Is it ok to directly wrap the gym env in `create_single_env` in local_evaluation.py when evaluating the model in aicrowd?

CH_do · August 5, 2022, 2:12am

If I need to process the obs and reset some data when env.reset() is called, is it ok to directly wrap the env with my own-defined wrapper in create_single_env function in local_evaluation.py?

dipam · August 8, 2022, 2:56am

Hi @CH_do

Unfortunately we do not support this. Any changes in local_evaluation are not used for the actual evaluation.

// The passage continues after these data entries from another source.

-- ==== Sys2Proof/Safety.lean ====
section
/-! DEFINITION. What counts as a safe run, the well-formedness that every step keeps, and the terms in which the obligations speak of one instruction. -/

namespace Sys2Proof.Machine

/-- A state reached from `s` by steps that all answer a next state. -/
inductive Reaches : State → State → Prop where
  | refl (s : State) : Reaches s s
  | step {a b c : State} : Reaches a b → Machine.step b = .next c → Reaches a c

/-- The byte stores keep their canonical form. -/
def State.wf (s : State) : Prop := Memory.wf s.mem = true ∧ Memory.wf s.window = true

/-- A run is safe: no step of it stops. -/
def SafeFrom (s : State) : Prop := ∀ t, Reaches s t → ∃ u, Machine.step t = .next u

/-- How often a thread stands in the Registrar's entries, the ready queue and the open issue group. -/
def State.standings (s : State) (t : Nat) : Nat :=
  (s.registrar.flatMap (·.tids)).count t + s.readyq.count t + ((s.group.map (·.left)).getD []).count t

/-- Between steps no thread executes; each ready thread of a cohort that runs stands in exactly one place of issue and every other thread in none; `listed` says
which place it is; and an entry lists only threads of its core and cohort at its PC (R30). -/
def State.Listed (s : State) : Prop :=
  s.cur = none ∧ ∀ t, t < s.threads.length →
    s.standings t = (if s.stands t then 1 else 0)
    ∧ ((s.th t).listed = .registrar ↔ (∃ e ∈ s.registrar, t ∈ e.tids) ∨ t ∈ s.readyq)
    ∧ ((s.th t).listed = .issuing ↔ ∃ g, s.group = some g ∧ t ∈ g.left)
    ∧ ∀ e ∈ s.registrar, t ∈ e.tids → e.core = (s.co (s.th t).coh).core ∧ e.coh = (s.th t).coh ∧ e.pc = (s.th t).pc

/-- Thread `t` executes: the thread and its cohort are in the tables. -/
abbrev State.Runs (s : State) (t : Nat) : Prop := s.cur = some t ∧ t < s.threads.length ∧ (s.th t).coh < s.cohorts.length

/-- Thread `t` executes a word whose guard is true (R85), that names no register at or beyond GREGS (R55), that does not have to come after an earlier RED of the thread
that another device has not answered or that its home refuses for now (R22, R390), and none of whose sources holds a pending future (R74). -/
abbrev State.Ready (s : State) (t op : Nat) (o : Canon) : Prop :=
  s.Runs t ∧ (s.th t).guard o.guard = true ∧ regBound (s.co (s.th t).coh).gregs (namedRegs op o) = none
    ∧ s.redsHold t op o = none ∧ ((sourceRegs op o).all fun r => !((s.redsDone t op o).th t).isPend r) = true

/-- The thread goes on after its instruction has had its effect: answers it has used are dropped, and its PC moves as the flow says (R76, R77). -/
def State.after (s : State) (t : Nat) (o : Canon) (fl : Flow) : State := (s.dropAnswers (.thread t)).goOn t o.len.toNat fl

/-- From every state in which the thread is ready to execute it, the instruction completes with this effect and goes on in this way; an instruction that comes after the
thread's earlier REDs does so from the state that they leave (R390). -/
def Does (i : Instr) (op : Nat) (o : Canon) (fl : State → Flow) (f : State → State) : Prop :=
  ∀ s t, s.Ready t op o → exec i s = .next ((f (s.redsDone t op o)).after t o (fl (s.redsDone t op o)))

/-- From every state in which the thread is ready to execute it, and for every effect that `pre` allows there, the instruction completes with that
effect and the thread goes on as `fl` says. -/
def Performs (i : Instr) (op : Nat) (o : Canon) (fl : Flow) (pre : State → State → Prop) : Prop :=
  ∀ s t s2, s.Ready t op o → pre (s.redsDone t op o) s2 → exec i s = .next (s2.after t o fl)

/-- The instruction completes with this effect at the fall-through. -/
def Computes (i : Instr) (op : Nat) (o : Canon) (f : State → State) : Prop := Does i op o (fun _ => .fall) f

/-- The 32-bit integer written for an exact value: saturated under SAT, else its low 32 bits (R107, R121, R334). -/
def written32 (sat sg : Bool) (x : Int) : Word :=
  let lo : Int := if sg then -(2 ^ 31) else 0
  let hi : Int := if sg then 2 ^ 31 - 1 else 2 ^ 32 - 1
  BitVec.ofInt 32 (if sat then max lo (min hi x) else x)

/-- The 64-bit integer written for an exact value (R335). -/
def written64 (sat sg : Bool) (x : Int) : DWord :=
  let lo : Int := if sg then -(2 ^ 63) else 0
  let hi : Int := if sg then 2 ^ 63 - 1 else 2 ^ 64 - 1
  BitVec.ofInt 64 (if sat then max lo (min hi x) else x)

/-- A 32-bit value as int32 under `sg`, else as uint32 (R334). -/
def int32 (sg : Bool) (v : Word) : Int := if sg then v.toInt else v.toNat

/-- A 64-bit value as int64 under `sg`, else as uint64 (R335). -/
def int64 (sg : Bool) (v : DWord) : Int := if sg then v.toInt else v.toNat

/-- The integer instruction writes this exact value of its operands, under the SG and SAT of its mod field (R333, R334). -/
def Integer (i : Instr) (op : Nat) (o : Canon) (x : Int → Int → Int → Int) : Prop :=
  let sg := o.mod.getLsbD 0
  Computes i op o fun s => s.put32 o.d (written32 (o.mod.getLsbD 1) sg (x (int32 sg (s.a32 o)) (int32 sg (s.b32 o)) (int32 sg (s.c32 o))))

/-- A CMP B by the CMP field of ISET (R333). -/
def cmpHolds (code : Nat) (a b : Int) : Bool :=
  match code with
  | 0 => decide (a = b)
  | 1 => decide (a ≠ b)
  | 2 => decide (a < b)
  | 3 => decide (a ≤ b)
  | 4 => decide (a > b)
  | _ => decide (a ≥ b)

/-- ISET writes 1 or 0 as the comparison holds (R333, R334). -/
def Compares (i : Instr) (op : Nat) (o : Canon) : Prop :=
  let sg := o.mod.getLsbD 0
  Computes i op o fun s => s.put32 o.d (if cmpHolds (o.mod.toNat / 16 % 8) (int32 sg (s.a32 o)) (int32 sg (s.b32 o)) then 1#32 else 0#32)

/-- A logic instruction writes `f32` of its 32-bit operands, or with W64 `f64` of its 64-bit operands, imm32 zero-extended (R289). -/
def Bitwise (i : Instr) (op : Nat) (o : Canon) (f32 : Word → Word → Word) (f64 : DWord → DWord → DWord) : Prop :=
  Computes i op o fun s =>
    if o.mod.getLsbD 2 then s.put64 o.d (f64 (s.a64 o false) (s.b64 o false)) else s.put32 o.d (f32 (s.a32 o) (s.b32 o))

/-- The exact value of an FP32 operand after flushing (R110). -/
def fpIn (ftz : Bool) (v : Nat) : FNum := FF.fp32.value (FF.fp32.flushIn ftz v)

/-- An exact value rounded once to FP32, with its flags: NV also for an invalid operation and for a signalling NaN among the operands (R110, R117,
R121). -/
def rounded (mode : Rm) (ftz : Bool) (x : FNum) (invalid : Bool) (ops : List Nat) : Nat × Flags :=
  let r := FF.fp32.flushOut ftz (roundNum .fp32 mode false x)
  (r.1, ops.foldl (fun f v => f ||| FF.fp32.snanFlag v) r.2 ||| flagIf invalid NV)

/-- The instruction writes an FP32 result, raises the flags met, and goes on (R117, R319). -/
def Floats (i : Instr) (op : Nat) (o : Canon) (f : State → Nat × Flags) : Prop :=
  Computes i op o fun s => (s.put32 o.d (BitVec.ofNat 32 (f s).1)).raise (f s).2

/-- A load of 2^W bytes from an aligned address that the port admits writes them to d, extended under SG (R348). -/
def Loads (i : Instr) (op : Nat) (o : Canon) (indexed : Bool) : Prop :=
  Performs i op o .fall fun s s2 =>
    ptrOff (s.memAddr o indexed) % 2 ^ wOf o = 0
    ∧ ∃ bytes ws s1, s.readMem s.tctx (s.memAddr o indexed) (2 ^ wOf o) (min (2 ^ wOf o) 8) = .ok (bytes, ws, s1)
      ∧ s2 = s1.deliver o.d (wOf o) (o.mod.getLsbD 3) bytes

/-- A store of 2^W bytes of its data registers to an aligned address that the port admits (R405). -/
def Stores (i : Instr) (op : Nat) (o : Canon) (indexed : Bool) : Prop :=
  Performs i op o .fall fun s s2 =>
    ptrOff (s.memAddr o indexed) % 2 ^ wOf o = 0
    ∧ s.writeMem s.tctx (s.memAddr o indexed) (s.storeData o.d (wOf o)) (min (2 ^ wOf o) 8) = .ok s2

/-- The offset of a scratchpad access (R351, R407). -/
def State.scrOff (s : State) (o : Canon) : Nat := (s.a32 o + o.imm).toNat

/-- A load from the cohort's own scratchpad (R351). -/
def ScratchLoads (i : Instr) (op : Nat) (o : Canon) : Prop :=
  Performs i op o .fall fun s s2 =>
    s.scrOff o % 2 ^ wOf o = 0 ∧ s.cco.scrFail (s.scrOff o) (2 ^ wOf o) = none ∧ s.cco.place ≠ .gone
    ∧ s2 = (let r := s.scrRead (.thread s.me) s.cco.uid (s.scrOff o) (2 ^ wOf o) (min (2 ^ wOf o) 8)
            r.2.deliver o.d (wOf o) (o.mod.getLsbD 3) r.1)

/-- A store to the cohort's own scratchpad (R407). -/
def ScratchStores (i : Instr) (op : Nat) (o : Canon) : Prop :=
  Performs i op o .fall fun s s2 =>
    s.scrOff o % 2 ^ wOf o = 0 ∧ s.cco.scrFail (s.scrOff o) (2 ^ wOf o) = none
    ∧ s2 = s.scrWrite (.thread s.me) s.cco.uid (s.scrOff o) (s.storeData o.d (wOf o)) (min (2 ^ wOf o) 8)

/-- The engine command queue of the thread's core has room (R222). -/
def State.queueRoom (s : State) : Prop := (s.ops.filter fun x => x.core == s.cco.core && x.holdsEntry).length < 32

/-- A new operation is issued: its handle goes to d (R212, R214). -/
def State.issued (s : State) (kind : Nat) (entry : Bool) (phase : Phase) (start : DWord) (d : BitVec 8) (body : OpBody) : State :=
  (s.fork kind entry phase start body).2.putFuture d (s.fork kind entry phase start body).1

/-- For the opcode of a team instruction: the field that names the convergence register (3 b, 4 c), and whether the team must be lane-complete (R37, R39). -/
def teamForm : Nat → Option (Nat × Bool)
  | 0x51 => some (3, false)
  | 0x53 => some (4, true)
  | 0x4A | 0x52 | 0x54 | 0x55 | 0x85 | 0x90 | 0x91 | 0x92 | 0x93 | 0x94 => some (4, false)
  | 0xA0 | 0xA1 | 0xA2 | 0xA3 | 0xA4 | 0xA5 | 0xA6 | 0xA7 | 0xA8 => some (4, false)
  | _ => none

/-- The instruction's convergence register. -/
def cvOf (cvf : Nat) (o : Canon) : Nat := cvIdx (if cvf = 3 then o.b else o.c)

/-- The state in which thread `t` has signed at its cohort's register `i` with the values it supplies, and is blocked there (R37). -/
def State.signs (s : State) (t op : Nat) (o : Canon) (i : Nat) (vals : List Nat) : State :=
  let coh := (s.th t).coh
  let p := ((s.co coh).point i).getD { pc := (s.th t).pc.toNat, op := op, word := o, signed := [] }
  (s.setCo coh ((s.co coh).setPoint i (some { p with signed := ((s.th t).tid, vals) :: p.signed.filter fun x => x.1 != (s.th t).tid }))).block t (.team i)

/-- The signing point of a register of thread `t`'s cohort; an empty one where none is open. -/
def State.pointOf (s : State) (t i : Nat) : SignPt := ((s.co (s.th t).coh).point i).getD { pc := 0, op := 0, word := ⟨0, 0, 0, 0, 0, 0, 0, 0⟩, signed := [] }

/-- A team instruction (R37, R38): a member that may sign signs and blocks; when every member has signed or exited and the effect `eff` of the
signed members answers a state, the point closes and those members go on, or stay where the effect has placed them, or take the fault that it ends in. -/
def TeamRuns (i : Instr) (op : Nat) (o : Canon) (cvf : Nat) (all : Bool) (vals : State → List Nat) (eff : TeamCtx → State → TeamOut → Prop) : Prop :=
  let n := cvOf cvf o
  ∀ s0 t, s0.Ready t op o →
    let s := s0.redsDone t op o
    s.signFail t op n (s.cval cvf n) all = none →
    let coh := (s.th t).coh
    let s1 := s.signs t op o n (vals s)
    let p := s1.pointOf t n
    (s1.allSigned coh n p = false → exec i s0 = .next (s1.after t o .placed))
    ∧ (s1.allSigned coh n p = true → ∀ t0 ts out,
        s1.signedOf coh n p = t0 :: ts → eff { coh := coh, cv := n, pt := p, ms := t0 :: ts } { s1 with cur := some t0 } out →
        exec i s0 = .next ((match out with
          | .resume s2 => (((s2.dropAnswers (.thread t0)).closePoint coh n).resumeAll (t0 :: ts) p.word.len.toNat)
          | .placed s2 => (s2.dropAnswers (.thread t0)).closePoint coh n
          | .faults s2 code detail => (({ s2 with cur := s1.cur }.dropAnswers (.thread t0)).closePoint coh n).takeFaults (t0 :: ts) code detail).after t o
            .placed))

/-- A team instruction's fault (R37, R171): when every member has signed or exited and the effect of the signed members ends in a fault, the point closes and each of
them takes it. -/
def TeamFaults (i : Instr) (op : Nat) (o : Canon) (cvf : Nat) (all : Bool) (vals : State → List Nat) (eff : TeamCtx → State → Nat → DWord → Prop) : Prop :=
  let n := cvOf cvf o
  ∀ s0 t, s0.Ready t op o →
    let s := s0.redsDone t op o
    s.signFail t op n (s.cval cvf n) all = none →
    let coh := (s.th t).coh
    let s1 := s.signs t op o n (vals s)
    let p := s1.pointOf t n
    s1.allSigned coh n p = true → ∀ t0 ts code detail,
      s1.signedOf coh n p = t0 :: ts → eff { coh := coh, cv := n, pt := p, ms := t0 :: ts } { s1 with cur := some t0 } code detail →
      exec i s0 = .next ((((s1.dropAnswers (.thread t0)).closePoint coh n).takeFaults (t0 :: ts) code detail).after t o .placed)

/-- The bytes that a write of placed bytes may change: their own, and those of the 4 KiB blocks that hold its encrypted lines, which come under a key of the
partition with new counters (R281). -/
def Touches (ls : List Loc) (k : Nat) : Prop := k ∈ keysOf ls ∨ ∃ l ∈ ls, l.enc = true ∧ k / 2 ^ 12 = (2 ^ 56 + (l.key - 2 ^ 56)) / 2 ^ 12

/-- What an instruction of thread `t` leaves as it was: every byte but those that `stored` admits, with the byte store in its canonical form; every general register but
those in `dest`; the thread's predicates, mode and exception registers; its cohort but for view registers; every other thread and cohort; and the operations,
launches, partitions, rings and the management window. -/
def Frame (s s' : State) (t : Nat) (stored : Nat → Prop) (dest : List Nat) : Prop :=
  let th := s.th t
  let th' := s'.th t
  (∀ k, ¬ stored k → Memory.get s'.mem k = Memory.get s.mem k) ∧ Memory.wf s'.mem = true
  ∧ (∀ r, r ∉ dest → th'.gv r = th.gv r ∧ th'.isPend r = th.isPend r)
  ∧ th'.p = th.p ∧ th.fstat &&& th'.fstat = th.fstat ∧ th'.rmode = th.rmode ∧ th'.fcode = th.fcode ∧ th'.fpc = th.fpc ∧ th'.fdetail = th.fdetail
  ∧ th'.region = th.region ∧ (∀ u, u ≠ t → s'.th u = s.th u) ∧ (∀ c, c ≠ th.coh → s'.co c = s.co c)
  ∧ { s'.co th.coh with vw := (s.co th.coh).vw, unext := (s.co th.coh).unext } = s.co th.coh
  ∧ s'.ops = s.ops ∧ s'.launches = s.launches ∧ s'.parts = s.parts ∧ s'.rings = s.rings ∧ s'.window = s.window

end Sys2Proof.Machine
end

Please add all wrapper related logic to the agent class you’re submitting in agents/user_config.py

CH_do · August 8, 2022, 6:21am

Thanks for your reply.
Some feature processing methods like stacking the recent k frames need to clear some historical data when the env is reset. However, in the current evaluation framework, it is hard to do this. This problem can be solved if another parameter, such as a bool variable is_first_obs indicating whether the env is reset, is allowed to be passed into agent.act.

dipam · August 8, 2022, 6:34am

Hi @CH_do

The done parameter is the same as what the env outputs. You can use that to detect resets.

CH_do · August 8, 2022, 6:42am

The done is always reset to False when one episode ends in evaluate in local_evalutor.py.

dipam · August 8, 2022, 6:58am

Oh, this is a bug. Thanks for pointing this out, I’ll fix it asap.

dipam · August 8, 2022, 7:21am

@CH_do

done will be True after the env resets now. Thanks again for checking this.

CH_do · August 8, 2022, 7:38am

Hi, is it should be the observations (not observations_agent) here?

dipam · August 8, 2022, 7:59am

Indeed, it should be observation, fixed it. Thanks.

CH_do · August 9, 2022, 6:45am

Hi, sorry to bother you again.
What’s the difference between the local evaluator and the actual one? It seems that the performance evaluated in the actual has a huge drop than in local. (LIMIT_TASKS has been changed to None in LocalEvalConfig)

dipam · August 9, 2022, 7:10am

@CH_do

The score comes from a private set of tasks. Please check if you model is overfitting to the public tasks.